You can even inspect the context (Nodes) that informed your LLM’s answer using the .source_nodes attribute. Let’s inspect the first Node:

llm_response_source_nodes = [i.get_content() for i in llm_query.source_nodes]

>>> ["AUTHOR ET AL.: TITL E 7 be auto-configured by using sample data. The construction process can be easily and efficiently parallelized with only few synchronization points (as demonstrated in Fig. 9) and no measurable effect on index quality. Construction speed/index q uality tradeoff is co ntrolled via the efConstruction parameter. The tradeoff between the search time and the index construction time is presented in Fig. 10 for a 10M SIFT dataset and shows that a reasonable quality index can be constructed for efConstruct ion=100 on a 4X 2.4 GHz 10-core X..."]

Evaluate the data

Now that you’ve made a RAG app and queried your LLM, you need to evaluate its response.

With LlamaIndex, there are many ways to evaluate the results your RAG app generates. A great way to get started with evaluation is to confirm (or deny) that your LLM’s responses are relevant, given the context retrieved from your vector database. To do this, you can use LlamaIndex’s RelevancyEvaluator class.

The great thing about this type of evaluation is that there is no need for ground truth data (i.e., labeled datasets to compare answers with).

from llama_index.evaluation import RelevancyEvaluator

# (Need to avoid peripheral asyncio issues)
import nest_asyncio

# Define evaluator
evaluator = RelevancyEvaluator()

# Issue query
llm_response = query_engine.query(
    "How does logarithmic complexity affect graph construction?"

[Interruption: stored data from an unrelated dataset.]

-- ==== Sys2Proof/Machine/Operands.lean ====
section
/-! DEFINITION. The operand registers: which of them a command reads and writes (10_state.md R26), their read and write,
their defined marks (R21), and their limbs (20_memory.md R33, R34). -/

namespace Sys2Proof.Machine

/-- The registers a command reads (10_state.md R26). -/
def sources : Instr → List Reg
  | .modmul _ ra rb rn => [ra, rb, rn]
  | .modexp _ ra rb rn => [ra, rb, rn]
  | .modinv _ ra rn => [ra, rn]
  | .tdiv rn => [rn]
  | .mrround rn ra => [rn, ra]
  | .ptest rn _ => [rn]

/-- The register a command writes when it ends without error, if it has one (10_state.md R26). -/
def destination : Instr → Option Reg
  | .modmul rd _ _ _ => some rd
  | .modexp rd _ _ _ => some rd
  | .modinv rd _ _ => some rd
  | .tdiv _ => none
  | .mrround _ _ => none
  | .ptest _ _ => none

/-- `x[r]`, the bits the register holds, defined or not: "The hardware computes with whatever bits a register holds"
(10_state.md R21) [log 3]. -/
def readReg (s : State) (r : Reg) : Nat := s.x[r.val]

/-- The limbs of `x[r]` that are not defined, rising (10_state.md R21). -/
def undefLimbs (s : State) (r : Reg) : List Nat := s.undef[r.val]

/-- Whether limb `j` of `x[r]` is defined (10_state.md R21). -/
def limbDefined (s : State) (r : Reg) (j : Nat) : Bool := !(undefLimbs s r).contains j

/-- A register is defined when all its limbs are (10_state.md R21). -/
def regDefined (s : State) (r : Reg) : Bool := (undefLimbs s r).isEmpty

/-- The first register the command reads that is not defined, if there is one (10_state.md R21, 60_exceptions.md R119). -/
def undefinedSource (i : Instr) (s : State) : Option Reg := (sources i).find? fun r => !regDefined s r

/-- `x[r] <- v` by a command: all limbs become defined at once (10_state.md R21). -/
def writeReg (s : State) (r : Reg) (v : Nat) : State :=
  { s with x := s.x.set r.val v, undef := s.undef.set r.val [] }

/-- `x[r]` becomes unspecified: a free value, every limb undefined (70_reset_and_hazards.md R136). DESIGN CHOICE, safe
[log 5]. -/
def forgetReg (W : Nat) (s : State) (r : Reg) : State :=
  { s with
    x := s.x.set r.val (Config.freeOperand s.fresh % 2 ^ W)
    undef := s.undef.set r.val (List.range (Config.limbs W))
    fresh := s.fresh + 1 }

/-- Bits `lo + width - 1 .. lo` of `v` (00_scope.md R7). -/
def bitsOf (v lo width : Nat) : Nat := v / 2 ^ lo % 2 ^ width

/-- `v` with those bits replaced by the low bits of `u`. -/
def setBits (v lo width u : Nat) : Nat :=
  v / 2 ^ (lo + width) * 2 ^ (lo + width) + u % 2 ^ width * 2 ^ lo + v % 2 ^ lo

/-- How many bits limb `j` has: 32, but for a top limb cut at bit `W - 1` (20_memory.md R34). -/
def limbWidth (W j : Nat) : Nat := min 32 (W - 32 * j)

/-- Limb `j` of `x[r]`, zero-extended to 32 bits: bits `min(32j+31, W-1) .. 32j` (20_memory.md R33, R36). -/
def readLimb (W : Nat) (s : State) (r : Reg) (j : Nat) : Word :=
  BitVec.ofNat 32 (bitsOf (readReg s r) (32 * j) (limbWidth W j))

/-- The host's write of limb `j` of `x[r]`: only that limb's bits change, and it becomes defined (20_memory.md R37). -/
def writeLimb (W : Nat) (s : State) (r : Reg) (j : Nat) (v : Word) : State :=
  { s with
    x := s.x.set r.val (setBits (readReg s r) (32 * j) (limbWidth W j) v.toNat)
    undef := s.undef.set r.val ((undefLimbs s r).filter fun k => k != j) }

end Sys2Proof.Machine
end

# Grab context used in answer query & make it pretty
llm_response_source_nodes = [i.get_content() for i in llm_response.source_nodes]

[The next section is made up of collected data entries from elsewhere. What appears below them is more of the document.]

-- ==== Sys2Proof/Machine/Step.lean ====
section
/-! DEFINITION. One step of the machine: the next turn of the agenda (10_state.md R10, 20_memory.md R41), or the completion
step that is still owed when the agenda is empty (70_reset_and_hazards.md R147). -/

namespace Sys2Proof.Machine

/-- One step of an NTE of operand width `W`. -/
def stepAt (W : Nat) (s : State) : Host.Outcome State Fault Refusal :=
  match s.agenda with
  | [] => engineTurn s
  | .engine :: rest => engineTurn { s with agenda := rest }
  | .host a :: rest => hostAct W a { s with agenda := rest }
  | .poll between :: rest => .next (hostPoll W between rest s)
  | .rng draw r :: rest => .next (rngAnswer W draw r { s with agenda := rest })

/-- One step of the NTE. -/
def step (s : State) : Host.Outcome State Fault Refusal := stepAt Config.width s

/-- `s` with the command word `w` accepted and the engine's turn next, so that `step` completes that command. It stands for the
host's write of `CMD` (20_memory.md R38) [log 10]. -/
def State.withFetchWord (s : State) (nbits w : Nat) : State :=
  { acceptCommand (tableWord nbits w) s with agenda := .engine :: s.agenda }

end Sys2Proof.Machine
end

# # Take your previous question and pass in the response youwe got above
eval_result = evaluator.evaluate_response(query="How does logarithmic complexity affect graph construction?", response=llm_response)

# Print response
print(f'\nGiven the {len(llm_response_source_nodes)} chunks of content (below), is your \     
        LLM\'s response relevant? {eval_result.passing}\n \
        \n ----Contexts----- \n \
"Given the 5 chunks of content (below), is your LLM's response relevant? True
['AUTHOR ET AL.: TITL E 7 be auto-configured by using sample data. The construction process can be easily and efficiently parallelized with only few synchronization points (as demonstrated in Fig...']"

You can see that there are various attributes you can inspect on your evaluator’s result in order to ascertain what’s going on behind the scenes. To get a quick binary True/False signal as to whether your LLM is producing relevant results given your context, inspect the .passing attribute.

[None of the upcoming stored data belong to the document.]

-- ==== Sys2Proof/Certificates/Slice0/Obligations.lean ====
section
/-! DEFINITION. The statements for the provers, from the numbered rules of spec/. The NTE has no memory (20_memory.md R30,
R45), so a frame speaks of the registers, their defined marks, STATUS, `PEND` and the model's own fields. -/

open Sys2Proof Sys2Proof.Machine

/-! Encoding. -/

/-- 30_encoding.md R62: the worked encodings and the illegal examples. -/
def Obligations.WorkedEncodings : Prop :=
  (encode (.modmul 6 5 3 0) = 0x1D580000 ∧ decode 0x1D580000 = .ok (.modmul 6 5 3 0)) ∧
  (encode (.modexp 3 1 2 0) = 0x26500000 ∧ decode 0x26500000 = .ok (.modexp 3 1 2 0)) ∧
  (encode (.modinv 4 1 0) = 0x38400000 ∧ decode 0x38400000 = .ok (.modinv 4 1 0)) ∧
  (encode (.tdiv 1) = 0x40010000 ∧ decode 0x40010000 = .ok (.tdiv 1)) ∧
  (encode (.mrround 1 2) = 0x50810000 ∧ decode 0x50810000 = .ok (.mrround 1 2)) ∧
  (encode (.ptest 1 20) = 0x60010014 ∧ decode 0x60010014 = .ok (.ptest 1 20)) ∧
  (encode (.modmul 7 7 7 7) = 0x1FFF0000 ∧ decode 0x1FFF0000 = .ok (.modmul 7 7 7 7)) ∧
  (encode (.ptest 7 65535) = 0x6007FFFF ∧ decode 0x6007FFFF = .ok (.ptest 7 65535)) ∧
  (encode (modsqr 2 1 0) = 0x14480000 ∧ decode 0x14480000 = .ok (.modmul 2 1 1 0)) ∧
  decode 0x00000000 = .error .noSuchOp ∧ decode 0x70000000 = .error .noSuchOp ∧
  decode 0x10000001 = .error .reservedField ∧ decode 0x38480000 = .error .reservedField ∧
  decode 0x42010000 = .error .reservedField ∧ decode 0x50090000 = .error .reservedField

/-- 30_encoding.md R51, R52, R55: no field of a command is lost, for every operand of every command. -/
def Obligations.DecodeOfEncode : Prop :=
  ∀ i : Instr, i.wellFormed = true → decode (encode i) = .ok i

/-- 30_encoding.md R52, R55: a word has one meaning, and it is the word of that command. -/
def Obligations.EncodeOfDecode : Prop :=
  ∀ (w : Word) (i : Instr), decode w = .ok i → i.wellFormed = true ∧ encode i = w

/-- 30_encoding.md R55: a word is the legal command exactly when its masked bits match, its register fields and its
immediate then stand in the bits of the pattern, the six patterns are disjoint, and a word that matches none is illegal. -/
def Obligations.LegalExactlyWhenMaskMatches : Prop :=
  ∀ w : Word,
    ((∃ rd ra rb rn, decode w = .ok (.modmul rd ra rb rn)) ↔ w &&& 0xF000FFFF = 0x10000000) ∧
    ((∃ rd ra rb rn, decode w = .ok (.modexp rd ra rb rn)) ↔ w &&& 0xF000FFFF = 0x20000000) ∧
    ((∃ rd ra rn, decode w = .ok (.modinv rd ra rn)) ↔ w &&& 0xF038FFFF = 0x30000000) ∧
    ((∃ rn, decode w = .ok (.tdiv rn)) ↔ w &&& 0xFFF8FFFF = 0x40000000) ∧
    ((∃ rn ra, decode w = .ok (.mrround rn ra)) ↔ w &&& 0xFE38FFFF = 0x50000000) ∧
    ((∃ rn rounds, decode w = .ok (.ptest rn rounds)) ↔ w &&& 0xFFF80000 = 0x60000000) ∧
    ((∃ e, decode w = .error e) ↔
      w &&& 0xF000FFFF ≠ 0x10000000 ∧ w &&& 0xF000FFFF ≠ 0x20000000 ∧ w &&& 0xF038FFFF ≠ 0x30000000 ∧
      w &&& 0xFFF8FFFF ≠ 0x40000000 ∧ w &&& 0xFE38FFFF ≠ 0x50000000 ∧ w &&& 0xFFF80000 ≠ 0x60000000) ∧
    (∀ rd ra rb rn, decode w = .ok (.modmul rd ra rb rn) ∨ decode w = .ok (.modexp rd ra rb rn) →
      rd.val = w.toNat / 2 ^ 25 % 8 ∧ ra.val = w.toNat / 2 ^ 22 % 8 ∧ rb.val = w.toNat / 2 ^ 19 % 8 ∧
      rn.val = w.toNat / 2 ^ 16 % 8) ∧
    (∀ rd ra rn, decode w = .ok (.modinv rd ra rn) →
      rd.val = w.toNat / 2 ^ 25 % 8 ∧ ra.val = w.toNat / 2 ^ 22 % 8 ∧ rn.val = w.toNat / 2 ^ 16 % 8) ∧
    (∀ rn, decode w = .ok (.tdiv rn) → rn.val = w.toNat / 2 ^ 16 % 8) ∧
    (∀ rn ra, decode w = .ok (.mrround rn ra) → ra.val = w.toNat / 2 ^ 22 % 8 ∧ rn.val = w.toNat / 2 ^ 16 % 8) ∧
    (∀ rn rounds, decode w = .ok (.ptest rn rounds) → rn.val = w.toNat / 2 ^ 16 % 8 ∧ rounds = w.toNat % 2 ^ 16)

/-- 30_encoding.md R56: which words are illegal; each is accepted in IDLE like any other, and its completion step fails
ILLEGAL_CMD, `STATUS = 0x12`, with no register changed. -/
def Obligations.IllegalWordsFail : Prop :=
  (∀ w : Word, (∃ e, decode w = .error e) ↔
    fieldOp w = 0 ∨ 7 ≤ fieldOp w ∨
    (fieldOp w = 1 ∧ fieldImm w ≠ 0) ∨
    (fieldOp w = 2 ∧ fieldImm w ≠ 0) ∨
    (fieldOp w = 3 ∧ (fieldRb w ≠ 0 ∨ fieldImm w ≠ 0)) ∨
    (fieldOp w = 4 ∧ (fieldRd w ≠ 0 ∨ fieldRa w ≠ 0 ∨ fieldRb w ≠ 0 ∨ fieldImm w ≠ 0)) ∨
    (fieldOp w = 5 ∧ (fieldRd w ≠ 0 ∨ fieldRb w ≠ 0 ∨ fieldImm w ≠ 0)) ∨
    (fieldOp w = 6 ∧ (fieldRd w ≠ 0 ∨ fieldRa w ≠ 0 ∨ fieldRb w ≠ 0))) ∧
  (∀ (W : Nat) (w : Word) (e : Illegal) (s : State), decode w = .error e → s.status.busy = false →
    ∃ t u, hostWrite W 4 0x000 w s = .next t ∧ t.status.busy = true ∧ engineTurn t = .next u ∧
      u.x = s.x ∧ u.undef = s.undef ∧ u.status = { busy := false, done := true, v := false, err := .illegalCmd } ∧
      statusWord u.status = 0x12)

/-- 30_encoding.md R59: MODSQR is MODMUL with the value named twice, and writes the modular square. -/
def Obligations.ModsqrIsSquare : Prop :=
  ∀ (rd ra rn : Reg) (s : State),
    encode (modsqr rd ra rn) = encode (.modmul rd ra ra rn) ∧
    (readReg s rn ≠ 0 →
      exec (modsqr rd ra rn) s = .next (completedWith s rd (readReg s ra ^ 2 % readReg s rn)))

/-- 20_memory.md R35, 30_encoding.md R50: on a bus of bytes a command is four bytes, lowest byte first. -/
def Obligations.DecodeOfBytes : Prop :=
  ∀ (w : Word) (rest : List (BitVec 8)),
    decodeBytes (wordByte w 0 :: wordByte w 1 :: wordByte w 2 :: wordByte w 3 :: rest) = some (decode w, rest)

/-! The step. -/

/-- 40_modmul_modexp.md R65: at the engine's turn, with `BUSY = 1`, the step is `exec` of the command that `PEND` decodes to,
on the bits its source registers hold, whether or not anything has written them (10_state.md R21) [log 3]; the turn taken leaves
the agenda, and nothing else stands around `exec`. The agenda is the model's [log 7]. -/
def Obligations.StepRunsDecodedCommand : Prop :=
  ∀ (s : State) (w : Word) (i : Instr), s.status.busy = true → s.pend = some w → decode w = .ok i →
    (s.agenda = [] → step s = exec i s) ∧
    (∀ rest, s.agenda = .engine :: rest → step s = exec i { s with agenda := rest })

/-- 10_state.md R21, 40_modmul_modexp.md R65, 60_exceptions.md R119, R131: the fault that the spec advises a model to raise, by the
strict step [log 3]: for every legal command that reads a register which is not defined, whatever the operands hold; an
illegal word still fails ILLEGAL_CMD, and a command whose sources are defined does not fault. WHICH undefined register the
fault names, the first in the order of `sources`, is the model's choice [log 3]. -/
def Obligations.UndefinedSourceFaults : Prop :=
  ∀ (W : Nat) (s : State) (w : Word), s.status.busy = true → s.pend = some w →
    (s.agenda = [] ∨ ∃ rest, s.agenda = .engine :: rest) →
    (∀ i r pre post, decode w = .ok i → sources i = pre ++ r :: post → (∀ q ∈ pre, regDefined s q = true) →
      regDefined s r = false → strictStepAt W s = .fault (.undefinedSource r)) ∧
    (∀ i, decode w = .ok i → SourcesDefined i s → ∃ t, strictStepAt W s = .next t ∧ stepAt W s = .next t) ∧
    (∀ e, decode w = .error e →
      strictStepAt W s = .next (failed { s with agenda := s.agenda.tail } .illegalCmd))

/-- 10_state.md R21, 60_exceptions.md R131: the two machines part nowhere else: where the strict step goes on or is refused, the
step does the same; and where it faults on an undefined source, the step goes on as the hardware does, for every state
[log 3]. -/
def Obligations.StrictStepAgrees : Prop :=
  ∀ (W : Nat) (s : State),
    (∀ t, strictStepAt W s = .next t → stepAt W s = .next t) ∧
    (∀ e, strictStepAt W s = .refused e ↔ stepAt W s = .refused e) ∧
    (∀ f, strictStepAt W s = .fault (.ofStep f) ↔ stepAt W s = .fault f) ∧
    (∀ r, strictStepAt W s = .fault (.undefinedSource r) → ∃ t, stepAt W s = .next t)

/-- 20_memory.md R38, 40_modmul_modexp.md R65: an accepted word runs at the next step. `withFetchWord` is the model's
[log 10]. -/
def Obligations.FetchWordRunsCommand : Prop :=
  ∀ (s : State) (nbits w : Nat) (i : Instr), decodeTableWord nbits w = some i →
    step (s.withFetchWord nbits w) =
      exec i { s with
        pend := some (tableWord nbits w)
        status := { busy := true, done := false, v := false, err := .noError } }

/-- 60_exceptions.md R126: "When no command is pending the engine is simply idle and holds its state." The agenda is
the model's [log 7]. -/
def Obligations.IdleEngineHoldsState : Prop :=
  ∀ (W : Nat) (s : State), s.status.busy = false →
    engineTurn s = .next s ∧ (s.agenda = [] → stepAt W s = .next s) ∧
    (∀ rest, s.agenda = .engine :: rest → stepAt W s = .next { s with agenda := rest })

/-- 20_memory.md R41: the turns are taken one at a time in the order of the agenda: a step takes its first turn and leaves the
rest; only a poll that reads `BUSY = 1` puts turns before the rest, and then it comes again itself (30_encoding.md R60). The
agenda is the model's [log 7]. -/
def Obligations.StepTakesOneTurn : Prop :=
  ∀ (W : Nat) (s t : State), stepAt W s = .next t →
    ((∀ between rest, s.agenda ≠ .poll between :: rest) → t.agenda = s.agenda.tail) ∧
    (∀ between rest, s.agenda = .poll between :: rest →
      ∃ turns : List OtherTurn, t.agenda = turns.map eventOf ++ rest ∧ s.status.busy = false ∨
        ∃ later, t.agenda = turns.map eventOf ++ .poll later :: rest ∧ s.status.busy = true)

/-! What each command computes. -/

/-- 40_modmul_modexp.md R66: the modular product, its error and its corner cases. -/
def Obligations.ModmulWritesProduct : Prop :=
  (∀ (rd ra rb rn : Reg) (s : State),
    (readReg s rn = 0 → exec (.modmul rd ra rb rn) s = .next (failed s .modulusZero)) ∧
    (readReg s rn ≠ 0 →
      exec (.modmul rd ra rb rn) s =
        .next (completedWith s rd (readReg s ra * readReg s rb % readReg s rn)) ∧
      readReg s ra * readReg s rb % readReg s rn < readReg s rn ∧
      (readReg s rn = 1 → readReg s ra * readReg s rb % readReg s rn = 0) ∧
      (readReg s ra = 0 ∨ readReg s rb = 0 → readReg s ra * readReg s rb % readReg s rn = 0))) ∧
  (∀ s : State, readReg s 0 = 23 → readReg s 5 = 4 → readReg s 3 = 14 →
    ∃ t, exec (.modmul 6 5 3 0) s = .next t ∧ readReg t 6 = 10)

/-- 40_modmul_modexp.md R67: the modular power, its error and its corner cases. -/
def Obligations.ModexpWritesPower : Prop :=
  (∀ (rd ra rb rn : Reg) (s : State),
    (readReg s rn = 0 → exec (.modexp rd ra rb rn) s = .next (failed s .modulusZero)) ∧
    (readReg s rn ≠ 0 →
      exec (.modexp rd ra rb rn) s =
        .next (completedWith s rd (readReg s ra ^ readReg s rb % readReg s rn)) ∧
      readReg s ra ^ readReg s rb % readReg s rn < readReg s rn ∧
      (readReg s rb = 0 → readReg s ra ^ readReg s rb % readReg s rn = 1 % readReg s rn) ∧
      (readReg s rn = 1 → readReg s ra ^ readReg s rb % readReg s rn = 0) ∧
      (readReg s ra = 0 → 0 < readReg s rb → readReg s ra ^ readReg s rb % readReg s rn = 0) ∧
      readReg s ra ^ readReg s rb % readReg s rn =
        (readReg s ra % readReg s rn) ^ readReg s rb % readReg s rn)) ∧
  (∀ s : State, readReg s 1 = 4 → readReg s 2 = 13 → readReg s 0 = 497 →
    ∃ t, exec (.modexp 3 1 2 0) s = .next t ∧ readReg t 3 = 445)

/-- 41_modinv.md R75: the unique inverse below the modulus, the two errors in their order, and the corner cases. -/
def Obligations.ModinvWritesInverse : Prop :=
  (∀ (rd ra rn : Reg) (s : State),
    (readReg s rn = 0 → exec (.modinv rd ra rn) s = .next (failed s .modulusZero)) ∧
    (readReg s rn ≠ 0 → Nat.gcd (readReg s ra) (readReg s rn) ≠ 1 →
      exec (.modinv rd ra rn) s = .next (failed s .divisionError)) ∧
    (readReg s rn ≠ 0 → Nat.gcd (readReg s ra) (readReg s rn) = 1 →
      ∃ y, exec (.modinv rd ra rn) s = .next (completedWith s rd y) ∧
        y ≤ readReg s rn - 1 ∧ readReg s ra * y % readReg s rn = 1 % readReg s rn ∧
        (∀ z, z ≤ readReg s rn - 1 → readReg s ra * z % readReg s rn = 1 % readReg s rn → z = y) ∧
        (readReg s ra % readReg s rn) * y % readReg s rn = 1 % readReg s rn ∧
        (readReg s rn = 1 → y = 0) ∧
        (readReg s ra = 1 → 2 ≤ readReg s rn → y = 1) ∧
        (readReg s ra = readReg s rn - 1 → 2 ≤ readReg s rn → y = readReg s rn - 1)) ∧
    (readReg s ra = 0 → 2 ≤ readReg s rn → exec (.modinv rd ra rn) s = .next (failed s .divisionError))) ∧
  (∀ s : State, readReg s 1 = 10 → readReg s 0 = 23 →
    ∃ t, exec (.modinv 4 1 0) s = .next t ∧ readReg t 4 = 7)

/-- 40_modmul_modexp.md R67, 41_modinv.md R75: the base of MODEXP and the value of MODINV count only modulo the modulus: two
states in which they agree modulo it give the same result and the same error. -/
def Obligations.OperandsCountModuloModulus : Prop :=
  ∀ (rd ra rb rn : Reg) (s t s' t' : State), readReg s rn = readReg t rn → readReg s rb = readReg t rb →
    readReg s ra % readReg s rn = readReg t ra % readReg t rn →
    (exec (.modexp rd ra rb rn) s = .next s' → exec (.modexp rd ra rb rn) t = .next t' →
      s'.status = t'.status ∧ (s'.status.err = .noError → readReg s' rd = readReg t' rd)) ∧
    (exec (.modinv rd ra rn) s = .next s' → exec (.modinv rd ra rn) t = .next t' →
      s'.status = t'.status ∧ (s'.status.err = .noError → readReg s' rd = readReg t' rd))

/-- 10_state.md R22: the table is the 70 primes not above 349, in increasing order. -/
def Obligations.TableIsSmallPrimes : Prop :=
  smallPrimes.length = 70 ∧ smallPrimes.Pairwise (· < ·) ∧
    ∀ p, p ∈ smallPrimes ↔ Nat.Prime p ∧ p ≤ 349

/-- 42_primality.md R80: the verdict of trial division, its corner cases and its worked example. -/
def Obligations.TdivVerdict : Prop :=
  (∀ (rn : Reg) (s : State), ∃ v : Bool, exec (.tdiv rn) s = .next (completed s v) ∧
    (v = true ↔ ∀ p ∈ smallPrimes, ¬ p ∣ readReg s rn) ∧
    (v = true ↔ ∀ p, Nat.Prime p → p ≤ 349 → ¬ p ∣ readReg s rn) ∧
    (readReg s rn ∈ smallPrimes → v = false) ∧
    (readReg s rn = 0 → v = false) ∧ (readReg s rn = 1 → v = true) ∧ (2 ∣ readReg s rn → v = false) ∧
    (readReg s rn = 353 → v = true) ∧ (readReg s rn = 353 * 353 → v = true) ∧
    (2 ≤ readReg s rn → readReg s rn < 124609 → v = true → Nat.Prime (readReg s rn))) ∧
  (∀ s : State, readReg s 1 = 561 → exec (.tdiv 1) s = .next (completed s false))

/-- 42_primality.md R81: the decomposition the engine uses is the one of the rule. -/
def Obligations.DecompositionOfPredecessor : Prop :=
  ∀ n, 2 ≤ n →
    n - 1 = 2 ^ (decompose n).1 * (decompose n).2 ∧ (decompose n).2 % 2 = 1 ∧ 1 ≤ (decompose n).2 ∧
    ¬ 2 ^ ((decompose n).1 + 1) ∣ n - 1 ∧
    (1 ≤ (decompose n).1 ↔ n % 2 = 1) ∧
    (n % 2 = 0 → (decompose n).1 = 0 ∧ (decompose n).2 = n - 1) ∧
    (∀ W, n < 2 ^ W → (decompose n).1 ≤ W - 1)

Let’s see what happens when we send a totally out of scope query through your RAG app. Issue a random query you know your RAG app won’t be able to answer, given what’s in your index:

query = "Why did the chicken cross the road?"
response = query_engine.query(query)

>>> "I'm sorry, but I cannot answer that question based on the given context information."

# Evaluate
eval_result = evaluator.evaluate_response(query=query, response=response)

>>> False  # Our LLM is not taking our context into account, as expected :)

As expected, when you send an out-of-scope question through your RAG pipeline, your evaluator says the LLM’s answer is not relevant to the retrieved context.


As you have seen, LlamaIndex is a powerful framework to use when building semantic search and RAG applications – and we have only gotten to the tip of the iceberg! Explore more on your own and let us know how it goes.